### Instructions for the task
Line by line, reproduce the records exactly.

[Collected data entries]

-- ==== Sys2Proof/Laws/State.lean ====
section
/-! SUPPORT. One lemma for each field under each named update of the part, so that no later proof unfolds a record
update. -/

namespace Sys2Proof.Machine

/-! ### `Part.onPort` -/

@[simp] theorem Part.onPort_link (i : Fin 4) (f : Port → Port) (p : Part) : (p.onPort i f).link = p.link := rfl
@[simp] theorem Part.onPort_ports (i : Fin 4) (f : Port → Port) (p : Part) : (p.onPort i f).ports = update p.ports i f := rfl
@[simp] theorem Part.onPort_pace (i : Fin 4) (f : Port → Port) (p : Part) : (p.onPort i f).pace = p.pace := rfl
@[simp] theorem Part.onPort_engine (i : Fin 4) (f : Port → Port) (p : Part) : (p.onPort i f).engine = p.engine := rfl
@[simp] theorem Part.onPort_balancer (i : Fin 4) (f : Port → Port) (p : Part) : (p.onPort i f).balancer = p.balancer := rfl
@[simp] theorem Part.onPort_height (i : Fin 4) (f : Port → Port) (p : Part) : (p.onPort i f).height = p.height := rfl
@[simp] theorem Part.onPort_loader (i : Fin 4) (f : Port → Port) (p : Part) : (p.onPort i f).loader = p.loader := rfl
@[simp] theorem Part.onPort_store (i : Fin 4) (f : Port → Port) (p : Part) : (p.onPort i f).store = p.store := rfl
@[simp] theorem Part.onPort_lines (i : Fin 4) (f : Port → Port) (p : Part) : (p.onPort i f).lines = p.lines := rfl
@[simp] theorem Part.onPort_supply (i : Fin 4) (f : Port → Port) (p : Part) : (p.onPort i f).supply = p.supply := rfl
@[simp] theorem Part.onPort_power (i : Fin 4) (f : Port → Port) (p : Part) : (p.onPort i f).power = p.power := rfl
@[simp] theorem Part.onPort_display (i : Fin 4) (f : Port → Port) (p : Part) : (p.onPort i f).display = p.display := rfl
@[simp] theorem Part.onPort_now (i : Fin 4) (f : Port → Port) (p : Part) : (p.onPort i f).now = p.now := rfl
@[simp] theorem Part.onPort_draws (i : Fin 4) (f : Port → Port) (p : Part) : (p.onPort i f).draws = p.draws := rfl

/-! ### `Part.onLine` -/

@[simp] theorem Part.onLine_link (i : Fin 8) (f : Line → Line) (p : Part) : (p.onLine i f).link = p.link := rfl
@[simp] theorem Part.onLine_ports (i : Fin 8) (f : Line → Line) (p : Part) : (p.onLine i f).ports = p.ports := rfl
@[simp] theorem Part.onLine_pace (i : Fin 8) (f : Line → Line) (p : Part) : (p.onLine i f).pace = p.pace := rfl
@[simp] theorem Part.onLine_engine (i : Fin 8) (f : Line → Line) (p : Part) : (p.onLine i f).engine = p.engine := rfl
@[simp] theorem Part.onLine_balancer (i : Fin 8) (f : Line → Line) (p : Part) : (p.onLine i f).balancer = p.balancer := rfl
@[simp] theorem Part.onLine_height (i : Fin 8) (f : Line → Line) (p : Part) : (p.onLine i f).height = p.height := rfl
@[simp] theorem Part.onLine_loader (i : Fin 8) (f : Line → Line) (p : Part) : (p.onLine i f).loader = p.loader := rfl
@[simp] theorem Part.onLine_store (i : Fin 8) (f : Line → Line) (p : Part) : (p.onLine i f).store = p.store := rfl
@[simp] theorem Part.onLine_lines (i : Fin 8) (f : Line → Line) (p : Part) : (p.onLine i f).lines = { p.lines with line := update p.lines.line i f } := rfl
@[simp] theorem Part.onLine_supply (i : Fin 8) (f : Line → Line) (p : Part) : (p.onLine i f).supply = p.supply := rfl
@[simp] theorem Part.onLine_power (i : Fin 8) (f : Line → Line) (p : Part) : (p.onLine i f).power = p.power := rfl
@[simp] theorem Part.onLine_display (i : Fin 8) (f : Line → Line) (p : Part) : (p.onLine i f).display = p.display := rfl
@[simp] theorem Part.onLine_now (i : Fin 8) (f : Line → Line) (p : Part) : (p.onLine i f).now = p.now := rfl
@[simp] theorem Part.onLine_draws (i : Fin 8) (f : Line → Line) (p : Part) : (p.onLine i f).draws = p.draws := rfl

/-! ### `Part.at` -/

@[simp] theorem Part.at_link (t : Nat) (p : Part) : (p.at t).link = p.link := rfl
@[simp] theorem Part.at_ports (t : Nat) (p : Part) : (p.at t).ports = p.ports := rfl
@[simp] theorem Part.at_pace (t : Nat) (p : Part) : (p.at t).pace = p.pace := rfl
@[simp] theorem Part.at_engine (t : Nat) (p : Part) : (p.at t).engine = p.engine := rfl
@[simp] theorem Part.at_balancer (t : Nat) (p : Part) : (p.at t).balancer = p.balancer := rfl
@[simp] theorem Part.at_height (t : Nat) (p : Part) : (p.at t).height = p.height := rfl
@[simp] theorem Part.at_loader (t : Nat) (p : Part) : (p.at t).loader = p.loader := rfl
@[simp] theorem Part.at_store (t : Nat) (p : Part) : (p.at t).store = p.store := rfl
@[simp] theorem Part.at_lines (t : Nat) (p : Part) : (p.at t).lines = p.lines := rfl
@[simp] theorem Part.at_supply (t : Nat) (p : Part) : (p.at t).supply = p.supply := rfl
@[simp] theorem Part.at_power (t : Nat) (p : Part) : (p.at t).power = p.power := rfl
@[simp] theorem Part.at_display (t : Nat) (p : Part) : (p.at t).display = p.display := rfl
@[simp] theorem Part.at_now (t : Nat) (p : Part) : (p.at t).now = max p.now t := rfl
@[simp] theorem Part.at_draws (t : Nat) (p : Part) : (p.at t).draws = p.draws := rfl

### Exercise answer
-- ==== Sys2Proof/Laws/State.lean ====
section
/-! SUPPORT. One lemma for each field under each named update of the part, so that no later proof unfolds a record
update. -/

namespace Sys2Proof.Machine

/-! ### `Part.onPort` -/

@[simp] theorem Part.onPort_link (i : Fin 4) (f : Port → Port) (p : Part) : (p.onPort i f).link = p.link := rfl
@[simp] theorem Part.onPort_ports (i : Fin 4) (f : Port → Port) (p : Part) : (p.onPort i f).ports = update p.ports i f := rfl
@[simp] theorem Part.onPort_pace (i : Fin 4) (f : Port → Port) (p : Part) : (p.onPort i f).pace = p.pace := rfl
@[simp] theorem Part.onPort_engine (i : Fin 4) (f : Port → Port) (p : Part) : (p.onPort i f).engine = p.engine := rfl
@[simp] theorem Part.onPort_balancer (i : Fin 4) (f : Port → Port) (p : Part) : (p.onPort i f).balancer = p.balancer := rfl
@[simp] theorem Part.onPort_height (i : Fin 4) (f : Port → Port) (p : Part) : (p.onPort i f).height = p.height := rfl
@[simp] theorem Part.onPort_loader (i : Fin 4) (f : Port → Port) (p : Part) : (p.onPort i f).loader = p.loader := rfl
@[simp] theorem Part.onPort_store (i : Fin 4) (f : Port → Port) (p : Part) : (p.onPort i f).store = p.store := rfl
@[simp] theorem Part.onPort_lines (i : Fin 4) (f : Port → Port) (p : Part) : (p.onPort i f).lines = p.lines := rfl
@[simp] theorem Part.onPort_supply (i : Fin 4) (f : Port → Port) (p : Part) : (p.onPort i f).supply = p.supply := rfl
@[simp] theorem Part.onPort_power (i : Fin 4) (f : Port → Port) (p : Part) : (p.onPort i f).power = p.power := rfl
@[simp] theorem Part.onPort_display (i : Fin 4) (f : Port → Port) (p : Part) : (p.onPort i f).display = p.display := rfl
@[simp] theorem Part.onPort_now (i : Fin 4) (f : Port → Port) (p : Part) : (p.onPort i f).now = p.now := rfl
@[simp] theorem Part.onPort_draws (i : Fin 4) (f : Port → Port) (p : Part) : (p.onPort i f).draws = p.draws := rfl

/-! ### `Part.onLine` -/

@[simp] theorem Part.onLine_link (i : Fin 8) (f : Line → Line) (p : Part) : (p.onLine i f).link = p.link := rfl
@[simp] theorem Part.onLine_ports (i : Fin 8) (f : Line → Line) (p : Part) : (p.onLine i f).ports = p.ports := rfl
@[simp] theorem Part.onLine_pace (i : Fin 8) (f : Line → Line) (p : Part) : (p.onLine i f).pace = p.pace := rfl
@[simp] theorem Part.onLine_engine (i : Fin 8) (f : Line → Line) (p : Part) : (p.onLine i f).engine = p.engine := rfl
@[simp] theorem Part.onLine_balancer (i : Fin 8) (f : Line → Line) (p : Part) : (p.onLine i f).balancer = p.balancer := rfl
@[simp] theorem Part.onLine_height (i : Fin 8) (f : Line → Line) (p : Part) : (p.onLine i f).height = p.height := rfl
@[simp] theorem Part.onLine_loader (i : Fin 8) (f : Line → Line) (p : Part) : (p.onLine i f).loader = p.loader := rfl
@[simp] theorem Part.onLine_store (i : Fin 8) (f : Line → Line) (p : Part) : (p.onLine i f).store = p.store := rfl
@[simp] theorem Part.onLine_lines (i : Fin 8) (f : Line → Line) (p : Part) : (p.onLine i f).lines = { p.lines with line := update p.lines.line i f } := rfl
@[simp] theorem Part.onLine_supply (i : Fin 8) (f : Line → Line) (p : Part) : (p.onLine i f).supply = p.supply := rfl
@[simp] theorem Part.onLine_power (i : Fin 8) (f : Line → Line) (p : Part) : (p.onLine i f).power = p.power := rfl
@[simp] theorem Part.onLine_display (i : Fin 8) (f : Line → Line) (p : Part) : (p.onLine i f).display = p.display := rfl
@[simp] theorem Part.onLine_now (i : Fin 8) (f : Line → Line) (p : Part) : (p.onLine i f).now = p.now := rfl
@[simp] theorem Part.onLine_draws (i : Fin 8) (f : Line → Line) (p : Part) : (p.onLine i f).draws = p.draws := rfl

/-! ### `Part.at` -/

@[simp] theorem Part.at_link (t : Nat) (p : Part) : (p.at t).link = p.link := rfl
@[simp] theorem Part.at_ports (t : Nat) (p : Part) : (p.at t).ports = p.ports := rfl
@[simp] theorem Part.at_pace (t : Nat) (p : Part) : (p.at t).pace = p.pace := rfl
@[simp] theorem Part.at_engine (t : Nat) (p : Part) : (p.at t).engine = p.engine := rfl
@[simp] theorem Part.at_balancer (t : Nat) (p : Part) : (p.at t).balancer = p.balancer := rfl
@[simp] theorem Part.at_height (t : Nat) (p : Part) : (p.at t).height = p.height := rfl
@[simp] theorem Part.at_loader (t : Nat) (p : Part) : (p.at t).loader = p.loader := rfl
@[simp] theorem Part.at_store (t : Nat) (p : Part) : (p.at t).store = p.store := rfl
@[simp] theorem Part.at_lines (t : Nat) (p : Part) : (p.at t).lines = p.lines := rfl
@[simp] theorem Part.at_supply (t : Nat) (p : Part) : (p.at t).supply = p.supply := rfl
@[simp] theorem Part.at_power (t : Nat) (p : Part) : (p.at t).power = p.power := rfl
@[simp] theorem Part.at_display (t : Nat) (p : Part) : (p.at t).display = p.display := rfl
@[simp] theorem Part.at_now (t : Nat) (p : Part) : (p.at t).now = max p.now t := rfl
@[simp] theorem Part.at_draws (t : Nat) (p : Part) : (p.at t).draws = p.draws := rfl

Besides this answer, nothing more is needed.